Argon Laser Iridoplasty

If LPI fails to produce significant deepening of the anterior chamber angle, as often is the case with plateau iris, argon laser iridoplasty may be indicated. Laser iridoplasty involves using low-level laser burns in the peripheral iris to create contraction of the stroma that pulls the iris tissue away from the angle. This is a great option for patients hoping to avoid more invasive interventions.

Cataract Surgery for Angle Closure

In the Effectiveness in Angle-Closure Glaucoma of Lens Extraction (EAGLE) study, researchers looked at the efficacy, safety, and cost-effectiveness of clear lens extraction versus laser peripheral iridotomy in the first-line treatment of PAC and PACG. They found that clear lens extraction showed greater efficacy and was more cost-effective than LPI, and thus recommended lens extraction as a first-line treatment. In light of this, it may be tempting to recommend lens extraction to all PAC and PACG patients. However, lens extraction is a higher risk procedure than LPI or iridoplasty, and also puts patients immediately into absolute presbyopia.

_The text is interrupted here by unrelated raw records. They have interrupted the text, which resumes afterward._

@[simp] theorem Core.setEng_scyc (k : Core) (e : Nat) (x : Eng) : (k.setEng e x).scyc = k.scyc := by unfold Core.setEng; split <;> first | rfl | (split <;> rfl)
@[simp] theorem Core.setEng_cl (k : Core) (e : Nat) (x : Eng) : (k.setEng e x).cl = k.cl := by unfold Core.setEng; split <;> first | rfl | (split <;> rfl)
@[simp] theorem Core.setEng_ck (k : Core) (e : Nat) (x : Eng) : (k.setEng e x).ck = k.ck := by unfold Core.setEng; split <;> first | rfl | (split <;> rfl)
@[simp] theorem Core.setEng_cs (k : Core) (e : Nat) (x : Eng) : (k.setEng e x).cs = k.cs := by unfold Core.setEng; split <;> first | rfl | (split <;> rfl)
@[simp] theorem Core.setEng_v (k : Core) (e : Nat) (x : Eng) : (k.setEng e x).v = k.v := by unfold Core.setEng; split <;> first | rfl | (split <;> rfl)
@[simp] theorem Core.setEng_p (k : Core) (e : Nat) (x : Eng) : (k.setEng e x).p = k.p := by unfold Core.setEng; split <;> first | rfl | (split <;> rfl)
@[simp] theorem Core.setEng_sys (k : Core) (e : Nat) (x : Eng) : (k.setEng e x).sys = k.sys := by unfold Core.setEng; split <;> first | rfl | (split <;> rfl)
@[simp] theorem Core.setEng_queues (k : Core) (e : Nat) (x : Eng) : (k.setEng e x).queues = k.queues := by unfold Core.setEng; split <;> first | rfl | (split <;> rfl)
@[simp] theorem Core.setEng_ports (k : Core) (e : Nat) (x : Eng) : (k.setEng e x).ports = k.ports := by unfold Core.setEng; split <;> first | rfl | (split <;> rfl)
@[simp] theorem Core.setEng_flags (k : Core) (e : Nat) (x : Eng) : (k.setEng e x).flags = k.flags := by unfold Core.setEng; split <;> first | rfl | (split <;> rfl)
@[simp] theorem Core.setEng_fhist (k : Core) (e : Nat) (x : Eng) : (k.setEng e x).fhist = k.fhist := by unfold Core.setEng; split <;> first | rfl | (split <;> rfl)
@[simp] theorem Core.setEng_flagOs (k : Core) (e : Nat) (x : Eng) : (k.setEng e x).flagOs = k.flagOs := by unfold Core.setEng; split <;> first | rfl | (split <;> rfl)
@[simp] theorem Core.setEng_incs (k : Core) (e : Nat) (x : Eng) : (k.setEng e x).incs = k.incs := by unfold Core.setEng; split <;> first | rfl | (split <;> rfl)
@[simp] theorem Core.setEng_va (k : Core) (e : Nat) (x : Eng) : (k.setEng e x).va = k.va := by unfold Core.setEng; split <;> first | rfl | (split <;> rfl)
@[simp] theorem Core.setEng_vb (k : Core) (e : Nat) (x : Eng) : (k.setEng e x).vb = k.vb := by unfold Core.setEng; split <;> first | rfl | (split <;> rfl)
@[simp] theorem Core.setEng_vaBusy (k : Core) (e : Nat) (x : Eng) : (k.setEng e x).vaBusy = k.vaBusy := by unfold Core.setEng; split <;> first | rfl | (split <;> rfl)
@[simp] theorem Core.setEng_vbBusy (k : Core) (e : Nat) (x : Eng) : (k.setEng e x).vbBusy = k.vbBusy := by unfold Core.setEng; split <;> first | rfl | (split <;> rfl)
@[simp] theorem Core.setEng_flights (k : Core) (e : Nat) (x : Eng) : (k.setEng e x).flights = k.flights := by unfold Core.setEng; split <;> first | rfl | (split <;> rfl)
@[simp] theorem Core.setEng_nextId (k : Core) (e : Nat) (x : Eng) : (k.setEng e x).nextId = k.nextId := by unfold Core.setEng; split <;> first | rfl | (split <;> rfl)
@[simp] theorem Core.setEng_wq (k : Core) (e : Nat) (x : Eng) : (k.setEng e x).wq = k.wq := by unfold Core.setEng; split <;> first | rfl | (split <;> rfl)
@[simp] theorem Core.setEng_lease (k : Core) (e : Nat) (x : Eng) : (k.setEng e x).lease = k.lease := by unfold Core.setEng; split <;> first | rfl | (split <;> rfl)
@[simp] theorem Core.setEng_leaseReq (k : Core) (e : Nat) (x : Eng) : (k.setEng e x).leaseReq = k.leaseReq := by unfold Core.setEng; split <;> first | rfl | (split <;> rfl)
@[simp] theorem Core.setEng_recs (k : Core) (e : Nat) (x : Eng) : (k.setEng e x).recs = k.recs := by unfold Core.setEng; split <;> first | rfl | (split <;> rfl)
@[simp] theorem Core.setEng_sp (k : Core) (e : Nat) (x : Eng) : (k.setEng e x).sp = k.sp := by unfold Core.setEng; split <;> first | rfl | (split <;> rfl)
@[simp] theorem Core.setEng_bay (k : Core) (e : Nat) (x : Eng) : (k.setEng e x).bay = k.bay := by unfold Core.setEng; split <;> first | rfl | (split <;> rfl)
@[simp] theorem Core.setEng_gran (k : Core) (e : Nat) (x : Eng) : (k.setEng e x).gran = k.gran := by unfold Core.setEng; split <;> first | rfl | (split <;> rfl)
@[simp] theorem Core.setEng_split (k : Core) (e : Nat) (x : Eng) : (k.setEng e x).split = k.split := by unfold Core.setEng; split <;> first | rfl | (split <;> rfl)
@[simp] theorem Core.setEng_l1 (k : Core) (e : Nat) (x : Eng) : (k.setEng e x).l1 = k.l1 := by unfold Core.setEng; split <;> first | rfl | (split <;> rfl)
@[simp] theorem Core.setEng_l1gen (k : Core) (e : Nat) (x : Eng) : (k.setEng e x).l1gen = k.l1gen := by unfold Core.setEng; split <;> first | rfl | (split <;> rfl)
@[simp] theorem Core.setEng_sweep (k : Core) (e : Nat) (x : Eng) : (k.setEng e x).sweep = k.sweep := by unfold Core.setEng; split <;> first | rfl | (split <;> rfl)
@[simp] theorem Core.setEng_tlb (k : Core) (e : Nat) (x : Eng) : (k.setEng e x).tlb = k.tlb := by unfold Core.setEng; split <;> first | rfl | (split <;> rfl)
@[simp] theorem Core.setEng_far (k : Core) (e : Nat) (x : Eng) : (k.setEng e x).far = k.far := by unfold Core.setEng; split <;> first | rfl | (split <;> rfl)
@[simp] theorem Core.setEng_icache (k : Core) (e : Nat) (x : Eng) : (k.setEng e x).icache = k.icache := by unfold Core.setEng; split <;> first | rfl | (split <;> rfl)
@[simp] theorem Core.setEng_ilock (k : Core) (e : Nat) (x : Eng) : (k.setEng e x).ilock = k.ilock := by unfold Core.setEng; split <;> first | rfl | (split <;> rfl)
@[simp] theorem Core.setEng_hold (k : Core) (e : Nat) (x : Eng) : (k.setEng e x).hold = k.hold := by unfold Core.setEng; split <;> first | rfl | (split <;> rfl)
@[simp] theorem Core.setEng_miss (k : Core) (e : Nat) (x : Eng) : (k.setEng e x).miss = k.miss := by unfold Core.setEng; split <;> first | rfl | (split <;> rfl)
@[simp] theorem Core.setEng_raises (k : Core) (e : Nat) (x : Eng) : (k.setEng e x).raises = k.raises := by unfold Core.setEng; split <;> first | rfl | (split <;> rfl)
@[simp] theorem Core.setEng_stop (k : Core) (e : Nat) (x : Eng) : (k.setEng e x).stop = k.stop := by unfold Core.setEng; split <;> first | rfl | (split <;> rfl)
@[simp] theorem Core.setEng_hmode (k : Core) (e : Nat) (x : Eng) : (k.setEng e x).hmode = k.hmode := by unfold Core.setEng; split <;> first | rfl | (split <;> rfl)
@[simp] theorem Core.setEng_resumed (k : Core) (e : Nat) (x : Eng) : (k.setEng e x).resumed = k.resumed := by unfold Core.setEng; split <;> first | rfl | (split <;> rfl)
@[simp] theorem Core.setEng_hjob (k : Core) (e : Nat) (x : Eng) : (k.setEng e x).hjob = k.hjob := by unfold Core.setEng; split <;> first | rfl | (split <;> rfl)
@[simp] theorem Core.setEng_mute (k : Core) (e : Nat) (x : Eng) : (k.setEng e x).mute = k.mute := by unfold Core.setEng; split <;> first | rfl | (split <;> rfl)
@[simp] theorem Core.setEng_preempt (k : Core) (e : Nat) (x : Eng) : (k.setEng e x).preempt = k.preempt := by unfold Core.setEng; split <;> first | rfl | (split <;> rfl)
@[simp] theorem Core.setEng_job (k : Core) (e : Nat) (x : Eng) : (k.setEng e x).job = k.job := by unfold Core.setEng; split <;> first | rfl | (split <;> rfl)
@[simp] theorem Core.setEng_starting (k : Core) (e : Nat) (x : Eng) : (k.setEng e x).starting = k.starting := by unfold Core.setEng; split <;> first | rfl | (split <;> rfl)
@[simp] theorem Core.setEng_lastWorld (k : Core) (e : Nat) (x : Eng) : (k.setEng e x).lastWorld = k.lastWorld := by unfold Core.setEng; split <;> first | rfl | (split <;> rfl)
@[simp] theorem Core.setEng_clearing (k : Core) (e : Nat) (x : Eng) : (k.setEng e x).clearing = k.clearing := by unfold Core.setEng; split <;> first | rfl | (split <;> rfl)
@[simp] theorem Core.setEng_prep (k : Core) (e : Nat) (x : Eng) : (k.setEng e x).prep = k.prep := by unfold Core.setEng; split <;> first | rfl | (split <;> rfl)
@[simp] theorem Core.setEng_ended (k : Core) (e : Nat) (x : Eng) : (k.setEng e x).ended = k.ended := by unfold Core.setEng; split <;> first | rfl | (split <;> rfl)
@[simp] theorem Core.setEng_failed (k : Core) (e : Nat) (x : Eng) : (k.setEng e x).failed = k.failed := by unfold Core.setEng; split <;> first | rfl | (split <;> rfl)
@[simp] theorem Core.setEng_attached (k : Core) (e : Nat) (x : Eng) : (k.setEng e x).attached = k.attached := by unfold Core.setEng; split <;> first | rfl | (split <;> rfl)
@[simp] theorem Core.setEng_moved (k : Core) (e : Nat) (x : Eng) : (k.setEng e x).moved = k.moved := by unfold Core.setEng; split <;> first | rfl | (split <;> rfl)
@[simp] theorem Core.setEng_rot (k : Core) (e : Nat) (x : Eng) : (k.setEng e x).rot = k.rot := by unfold Core.setEng; split <;> first | rfl | (split <;> rfl)
@[simp] theorem Core.setEng_back (k : Core) (e : Nat) (x : Eng) : (k.setEng e x).back = k.back := by unfold Core.setEng; split <;> first | rfl | (split <;> rfl)
@[simp] theorem Core.setEng_halted (k : Core) (e : Nat) (x : Eng) : (k.setEng e x).halted = k.halted := by unfold Core.setEng; split <;> first | rfl | (split <;> rfl)
@[simp] theorem Core.setEng_bps (k : Core) (e : Nat) (x : Eng) : (k.setEng e x).bps = k.bps := by unfold Core.setEng; split <;> first | rfl | (split <;> rfl)
@[simp] theorem Core.setEng_bpskip (k : Core) (e : Nat) (x : Eng) : (k.setEng e x).bpskip = k.bpskip := by unfold Core.setEng; split <;> first | rfl | (split <;> rfl)
@[simp] theorem Core.setEng_hreq (k : Core) (e : Nat) (x : Eng) : (k.setEng e x).hreq = k.hreq := by unfold Core.setEng; split <;> first | rfl | (split <;> rfl)
@[simp] theorem Core.setEng_wdleft (k : Core) (e : Nat) (x : Eng) : (k.setEng e x).wdleft = k.wdleft := by unfold Core.setEng; split <;> first | rfl | (split <;> rfl)
@[simp] theorem Core.setEng_parcels (k : Core) (e : Nat) (x : Eng) : (k.setEng e x).parcels = k.parcels := by unfold Core.setEng; split <;> first | rfl | (split <;> rfl)
@[simp] theorem Core.setEng_banks (k : Core) (e : Nat) (x : Eng) : (k.setEng e x).banks = k.banks := by unfold Core.setEng; split <;> first | rfl | (split <;> rfl)
@[simp] theorem Core.setEng_refr (k : Core) (e : Nat) (x : Eng) : (k.setEng e x).refr = k.refr := by unfold Core.setEng; split <;> first | rfl | (split <;> rfl)
@[simp] theorem Core.setEng_passes (k : Core) (e : Nat) (x : Eng) : (k.setEng e x).passes = k.passes := by unfold Core.setEng; split <;> first | rfl | (split <;> rfl)
@[simp] theorem Core.setEng_todo (k : Core) (e : Nat) (x : Eng) : (k.setEng e x).todo = k.todo := by unfold Core.setEng; split <;> first | rfl | (split <;> rfl)
@[simp] theorem Core.setEng_ctr (k : Core) (e : Nat) (x : Eng) : (k.setEng e x).ctr = k.ctr := by unfold Core.setEng; split <;> first | rfl | (split <;> rfl)
@[simp] theorem Core.setEng_cntovf (k : Core) (e : Nat) (x : Eng) : (k.setEng e x).cntovf = k.cntovf := by unfold Core.setEng; split <;> first | rfl | (split <;> rfl)
@[simp] theorem Core.setEng_cntcfg (k : Core) (e : Nat) (x : Eng) : (k.setEng e x).cntcfg = k.cntcfg := by unfold Core.setEng; split <;> first | rfl | (split <;> rfl)
@[simp] theorem Core.setEng_cnew (k : Core) (e : Nat) (x : Eng) : (k.setEng e x).cnew = k.cnew := by unfold Core.setEng; split <;> first | rfl | (split <;> rfl)
@[simp] theorem Core.setEng_cclr (k : Core) (e : Nat) (x : Eng) : (k.setEng e x).cclr = k.cclr := by unfold Core.setEng; split <;> first | rfl | (split <;> rfl)
@[simp] theorem Core.setEng_cfgNext (k : Core) (e : Nat) (x : Eng) : (k.setEng e x).cfgNext = k.cfgNext := by unfold Core.setEng; split <;> first | rfl | (split <;> rfl)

Sometimes all of the above options may be viable for a patient. In these cases it is even more important to discuss the risks and benefits of each procedure to help our patients come to an informed decision.

References:

Azuara-Blanco, Augusto, et al. “Effectiveness of Early Lens Extraction for the Treatment of Primary Angle-Closure Glaucoma (EAGLE): a Randomised Controlled Trial.” The Lancet, vol. 388, no. 10052, 2016, pp. 1389–1397., doi:10.1016/s0140-6736(16)30956-4.

He, Mingguang, et al. “Laser Peripheral Iridotomy for the Prevention of Angle Closure: a Single-Centre, Randomised Controlled Trial.” The Lancet, vol. 393, no. 10181, Mar. 2019, pp. 1609–1618., doi:10.1016/s0140-6736(18)32607-2.

Prum, Bruce E., et al. “Primary Angle Closure Preferred Practice Pattern® Guidelines.” Ophthalmology, vol. 123, no. 1, 2016, doi:10.1016/j.ophtha.2015.10.049.

Varma, Devesh K., et al. “Undetected Angle Closure in Patients with a Diagnosis of Open-Angle Glaucoma.” Canadian Journal of Ophthalmology, vol. 52, no. 4, 2017, pp. 373–378., doi:10.1016/j.jcjo.2016.12.010.


Author: Emily R. Freeman, OD, MS, FAAO

Specialties: Medical Eye Care 

Mount Vernon & Bellingham Clinics

I was inspired to write about this topic after managing an unfortunate case of a young man that became legally blind due to untreated angle closure glaucoma. I feel incredibly lucky to work alongside such talented staff and doctors at Northwest Eye Surgeons and within the local optometric community. Along with our great team, I enjoy working with all types of glaucoma and cataract patients in an effort to maximize their visual potential and improve their quality of life.